▸ **INSTRUCTIONS FOR THE TASK**: Lines in which "field" appears should be pulled from the data below.

================================

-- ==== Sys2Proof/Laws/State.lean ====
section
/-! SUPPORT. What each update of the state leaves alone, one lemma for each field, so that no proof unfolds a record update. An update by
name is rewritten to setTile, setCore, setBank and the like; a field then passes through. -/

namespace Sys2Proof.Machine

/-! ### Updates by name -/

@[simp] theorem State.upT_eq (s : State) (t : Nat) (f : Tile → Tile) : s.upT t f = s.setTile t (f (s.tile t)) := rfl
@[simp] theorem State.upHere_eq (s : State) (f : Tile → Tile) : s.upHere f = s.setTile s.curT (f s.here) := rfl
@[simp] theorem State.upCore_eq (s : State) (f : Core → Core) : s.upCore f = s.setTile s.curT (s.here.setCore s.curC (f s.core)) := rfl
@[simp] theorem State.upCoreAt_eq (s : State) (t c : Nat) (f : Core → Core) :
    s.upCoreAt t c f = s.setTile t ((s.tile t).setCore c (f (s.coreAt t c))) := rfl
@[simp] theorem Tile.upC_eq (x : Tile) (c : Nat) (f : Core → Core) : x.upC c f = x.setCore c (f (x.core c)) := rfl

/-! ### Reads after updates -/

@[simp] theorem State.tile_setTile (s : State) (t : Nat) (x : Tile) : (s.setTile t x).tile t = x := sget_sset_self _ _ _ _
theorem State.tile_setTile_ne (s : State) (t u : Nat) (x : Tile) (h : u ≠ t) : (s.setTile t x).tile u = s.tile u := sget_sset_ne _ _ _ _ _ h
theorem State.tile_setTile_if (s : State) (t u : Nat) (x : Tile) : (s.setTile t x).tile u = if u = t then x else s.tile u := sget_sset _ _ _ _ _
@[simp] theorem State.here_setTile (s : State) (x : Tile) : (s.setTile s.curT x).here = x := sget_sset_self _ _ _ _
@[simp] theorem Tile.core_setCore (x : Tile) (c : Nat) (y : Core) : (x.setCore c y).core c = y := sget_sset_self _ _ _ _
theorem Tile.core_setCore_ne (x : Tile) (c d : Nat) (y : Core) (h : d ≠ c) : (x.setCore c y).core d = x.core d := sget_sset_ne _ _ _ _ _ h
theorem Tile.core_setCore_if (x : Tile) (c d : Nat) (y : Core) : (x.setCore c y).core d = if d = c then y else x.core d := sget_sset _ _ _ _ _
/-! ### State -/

================================

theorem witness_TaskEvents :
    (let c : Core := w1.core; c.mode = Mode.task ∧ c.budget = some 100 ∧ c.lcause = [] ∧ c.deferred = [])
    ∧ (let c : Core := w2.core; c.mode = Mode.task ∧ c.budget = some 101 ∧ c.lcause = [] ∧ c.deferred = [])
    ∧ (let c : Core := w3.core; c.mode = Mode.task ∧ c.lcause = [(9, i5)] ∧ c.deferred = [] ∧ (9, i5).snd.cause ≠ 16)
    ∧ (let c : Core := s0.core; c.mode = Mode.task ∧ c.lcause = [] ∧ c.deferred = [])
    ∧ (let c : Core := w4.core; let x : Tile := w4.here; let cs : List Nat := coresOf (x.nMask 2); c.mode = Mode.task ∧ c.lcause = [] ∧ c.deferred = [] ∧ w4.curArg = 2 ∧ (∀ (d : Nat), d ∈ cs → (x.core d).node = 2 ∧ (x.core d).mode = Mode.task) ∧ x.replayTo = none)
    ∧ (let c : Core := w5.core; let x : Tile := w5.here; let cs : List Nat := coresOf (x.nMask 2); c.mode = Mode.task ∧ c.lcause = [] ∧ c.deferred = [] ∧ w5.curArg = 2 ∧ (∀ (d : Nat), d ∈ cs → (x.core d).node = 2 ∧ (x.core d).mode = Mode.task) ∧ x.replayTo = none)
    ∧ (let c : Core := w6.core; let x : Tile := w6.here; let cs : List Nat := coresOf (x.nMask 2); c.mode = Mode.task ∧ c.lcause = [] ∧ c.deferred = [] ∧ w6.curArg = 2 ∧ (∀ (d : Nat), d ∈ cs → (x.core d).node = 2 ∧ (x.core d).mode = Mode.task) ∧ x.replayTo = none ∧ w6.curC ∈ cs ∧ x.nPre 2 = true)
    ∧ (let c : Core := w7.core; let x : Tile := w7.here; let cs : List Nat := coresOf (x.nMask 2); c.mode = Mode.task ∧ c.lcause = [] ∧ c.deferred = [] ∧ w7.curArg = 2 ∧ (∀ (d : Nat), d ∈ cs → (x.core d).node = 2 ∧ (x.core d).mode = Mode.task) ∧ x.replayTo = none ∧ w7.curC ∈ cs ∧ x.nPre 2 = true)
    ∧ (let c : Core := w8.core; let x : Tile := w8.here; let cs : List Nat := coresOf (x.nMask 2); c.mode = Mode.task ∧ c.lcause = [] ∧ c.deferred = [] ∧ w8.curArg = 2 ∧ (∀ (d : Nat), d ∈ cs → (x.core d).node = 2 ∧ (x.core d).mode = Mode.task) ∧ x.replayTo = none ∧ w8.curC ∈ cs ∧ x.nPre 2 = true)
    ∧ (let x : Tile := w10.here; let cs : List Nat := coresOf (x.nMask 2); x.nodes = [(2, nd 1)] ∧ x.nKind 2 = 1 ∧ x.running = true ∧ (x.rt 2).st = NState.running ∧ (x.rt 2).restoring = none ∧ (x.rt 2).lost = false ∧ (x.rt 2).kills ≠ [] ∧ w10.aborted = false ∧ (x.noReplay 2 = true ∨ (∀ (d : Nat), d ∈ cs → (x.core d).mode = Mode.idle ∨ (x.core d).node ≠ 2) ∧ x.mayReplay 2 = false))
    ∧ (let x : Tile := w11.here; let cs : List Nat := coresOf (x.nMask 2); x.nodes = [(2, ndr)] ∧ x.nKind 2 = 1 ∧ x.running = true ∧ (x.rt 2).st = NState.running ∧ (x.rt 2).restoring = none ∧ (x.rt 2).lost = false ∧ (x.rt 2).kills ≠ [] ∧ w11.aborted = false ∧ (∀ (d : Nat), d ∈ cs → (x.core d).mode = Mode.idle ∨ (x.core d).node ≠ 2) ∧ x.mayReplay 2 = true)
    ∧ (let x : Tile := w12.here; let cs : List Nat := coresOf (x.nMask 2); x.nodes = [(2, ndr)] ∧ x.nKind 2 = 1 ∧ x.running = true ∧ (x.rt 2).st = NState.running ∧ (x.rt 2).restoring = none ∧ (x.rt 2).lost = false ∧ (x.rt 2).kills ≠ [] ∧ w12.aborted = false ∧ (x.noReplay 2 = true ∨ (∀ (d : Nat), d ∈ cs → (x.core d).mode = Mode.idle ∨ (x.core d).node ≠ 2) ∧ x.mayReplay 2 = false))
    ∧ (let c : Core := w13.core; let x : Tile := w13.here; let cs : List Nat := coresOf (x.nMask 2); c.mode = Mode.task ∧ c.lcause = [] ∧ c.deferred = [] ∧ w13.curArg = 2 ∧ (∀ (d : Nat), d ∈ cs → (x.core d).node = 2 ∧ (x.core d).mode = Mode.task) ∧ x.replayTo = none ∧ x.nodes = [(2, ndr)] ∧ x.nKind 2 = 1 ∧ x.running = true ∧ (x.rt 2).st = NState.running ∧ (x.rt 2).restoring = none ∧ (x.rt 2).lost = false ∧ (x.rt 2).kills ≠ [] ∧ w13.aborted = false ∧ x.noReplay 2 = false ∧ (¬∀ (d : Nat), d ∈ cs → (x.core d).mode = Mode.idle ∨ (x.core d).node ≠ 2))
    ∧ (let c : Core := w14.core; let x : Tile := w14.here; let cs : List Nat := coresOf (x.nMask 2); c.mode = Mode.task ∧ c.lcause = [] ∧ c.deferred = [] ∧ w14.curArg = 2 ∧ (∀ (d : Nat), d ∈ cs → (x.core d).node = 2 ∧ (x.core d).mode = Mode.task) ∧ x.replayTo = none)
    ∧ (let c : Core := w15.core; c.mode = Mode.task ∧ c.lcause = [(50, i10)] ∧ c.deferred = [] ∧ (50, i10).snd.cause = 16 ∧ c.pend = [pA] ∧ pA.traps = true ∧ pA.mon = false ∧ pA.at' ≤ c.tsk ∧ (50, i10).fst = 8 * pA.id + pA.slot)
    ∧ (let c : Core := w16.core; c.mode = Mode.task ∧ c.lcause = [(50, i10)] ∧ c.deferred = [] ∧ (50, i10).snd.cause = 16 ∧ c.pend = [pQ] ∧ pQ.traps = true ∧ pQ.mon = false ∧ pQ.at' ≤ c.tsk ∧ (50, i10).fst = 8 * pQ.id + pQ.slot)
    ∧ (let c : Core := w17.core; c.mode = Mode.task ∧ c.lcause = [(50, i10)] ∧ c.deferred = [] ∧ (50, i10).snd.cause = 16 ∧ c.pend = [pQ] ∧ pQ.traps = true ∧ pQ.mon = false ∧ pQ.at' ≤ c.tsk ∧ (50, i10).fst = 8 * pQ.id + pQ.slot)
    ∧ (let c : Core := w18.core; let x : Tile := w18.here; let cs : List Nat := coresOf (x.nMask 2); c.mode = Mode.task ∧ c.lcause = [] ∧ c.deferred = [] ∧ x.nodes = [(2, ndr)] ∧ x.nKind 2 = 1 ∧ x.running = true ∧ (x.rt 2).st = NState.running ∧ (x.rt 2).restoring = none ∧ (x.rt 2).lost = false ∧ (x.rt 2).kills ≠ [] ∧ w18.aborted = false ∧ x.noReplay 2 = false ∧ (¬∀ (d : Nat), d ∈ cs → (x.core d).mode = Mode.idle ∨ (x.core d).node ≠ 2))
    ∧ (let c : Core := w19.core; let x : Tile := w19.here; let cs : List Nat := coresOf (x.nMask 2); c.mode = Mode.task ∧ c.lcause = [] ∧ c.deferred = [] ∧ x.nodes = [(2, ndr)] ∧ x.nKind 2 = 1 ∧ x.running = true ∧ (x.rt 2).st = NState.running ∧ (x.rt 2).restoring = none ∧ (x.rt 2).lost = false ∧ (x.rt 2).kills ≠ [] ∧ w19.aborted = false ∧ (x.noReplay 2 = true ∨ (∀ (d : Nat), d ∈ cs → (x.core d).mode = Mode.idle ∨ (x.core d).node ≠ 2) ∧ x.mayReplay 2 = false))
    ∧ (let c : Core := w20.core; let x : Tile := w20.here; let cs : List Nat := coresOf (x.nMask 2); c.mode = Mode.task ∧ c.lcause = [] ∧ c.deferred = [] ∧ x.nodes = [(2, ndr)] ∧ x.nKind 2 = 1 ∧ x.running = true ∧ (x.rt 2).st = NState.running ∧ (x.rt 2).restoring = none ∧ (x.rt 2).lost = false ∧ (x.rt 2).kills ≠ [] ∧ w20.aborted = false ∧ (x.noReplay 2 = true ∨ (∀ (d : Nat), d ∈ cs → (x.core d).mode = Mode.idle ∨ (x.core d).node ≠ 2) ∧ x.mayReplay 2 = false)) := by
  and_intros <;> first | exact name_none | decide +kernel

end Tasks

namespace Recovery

================================

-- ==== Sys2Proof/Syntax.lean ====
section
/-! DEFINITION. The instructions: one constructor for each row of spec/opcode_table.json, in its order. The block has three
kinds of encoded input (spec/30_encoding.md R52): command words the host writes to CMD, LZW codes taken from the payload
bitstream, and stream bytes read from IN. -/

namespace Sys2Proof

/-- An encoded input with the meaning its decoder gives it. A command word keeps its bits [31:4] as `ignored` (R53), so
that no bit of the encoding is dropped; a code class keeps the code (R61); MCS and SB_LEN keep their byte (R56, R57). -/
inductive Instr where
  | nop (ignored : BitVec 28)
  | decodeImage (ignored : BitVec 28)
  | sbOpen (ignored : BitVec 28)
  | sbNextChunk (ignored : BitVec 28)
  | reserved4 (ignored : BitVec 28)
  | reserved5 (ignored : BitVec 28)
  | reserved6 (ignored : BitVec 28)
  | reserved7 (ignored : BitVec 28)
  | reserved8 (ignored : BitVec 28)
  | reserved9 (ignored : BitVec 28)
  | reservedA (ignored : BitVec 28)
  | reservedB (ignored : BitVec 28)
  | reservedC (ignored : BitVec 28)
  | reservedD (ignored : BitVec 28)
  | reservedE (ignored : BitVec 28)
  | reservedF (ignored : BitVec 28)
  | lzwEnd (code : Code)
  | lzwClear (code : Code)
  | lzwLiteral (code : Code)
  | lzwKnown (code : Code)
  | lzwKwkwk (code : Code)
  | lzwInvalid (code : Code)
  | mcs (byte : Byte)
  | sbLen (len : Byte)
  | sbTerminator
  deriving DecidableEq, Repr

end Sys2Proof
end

================================

▸ **WRITTEN REPLY**:
/-! SUPPORT. What each update of the state leaves alone, one lemma for each field, so that no proof unfolds a record update. An update by
name is rewritten to setTile, setCore, setBank and the like; a field then passes through. -/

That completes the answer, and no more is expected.